Table 1 Extent of the riverbed of the Ratu river in the upper watershed
| MSS-1973 |
MSS-1977 |
TM-1993 |
TM-1995 |
LISS-1995 |
| Sq.km.5.18 |
sq.km.5.23 |
sq.km.5.48 |
sq.km.5.45 |
sq.km.5.53 |
There was no appreciable change was found in the extents of the riverbed area of the upper stream except for some minute difference in the extents. Given the geometric resolution of the sensors. 79m, 30m, and 34m for Landsat MSS, TM and LISS-II it is questionalble to interpret these changes as actual riverbed expansions. These observations were further analyzed for any spatial variation by considering five river segments, Figure 2. These segments were defined considered confluence of major tributaries of Ratu river. The main aim of these segmentation was to find may riverbed change with the contribution of sediments from tributaries. It also could
facilitate to recognize the contribution of human activities on the sedimentation as the settlements are concentrated only in some part of the watershed.

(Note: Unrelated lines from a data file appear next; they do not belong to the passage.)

/-- ENTITY_LOCK_GRANT (R82): the lock of an entity has been given up and passes to the oldest queued request; one whose
entity has meanwhile turned stale or torn traps instead (R80). -/
def State.entityLockGrant (s0 : State) (i : Nat) : State :=
  if entLock (s0.entry i) then s0
  else
    match s0.lockQueue i with
    | [] => s0
    | o :: _ =>
      let s := s0.edScan o.e (· == i)
      match s.edCheck o.addr .entLock with
      | some tr => (s.failOp o tr).endWait o.e o.t
      | none => s.grantLock o
def execEntityLockGrant (index : BitVec 21) (s : State) : Outcome State Fault Refusal :=
  .next (s.entityLockGrant index.toNat)

end Sys2Proof.Machine
end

Figure 2 River segments in the Ratu watershed
Extents of the Ratu river sub-divisions shown in Table 2. As for the entire river wihin the watershed up to EWH, no trend was found for the sub-divisions also. The highest increase was observed for the L1 segment for 1993, but the riverbed area has return back to 1973 extent in the 1995 complicating the explanation. The increase could be only due to presence of some mix-pixels in the 193 observation.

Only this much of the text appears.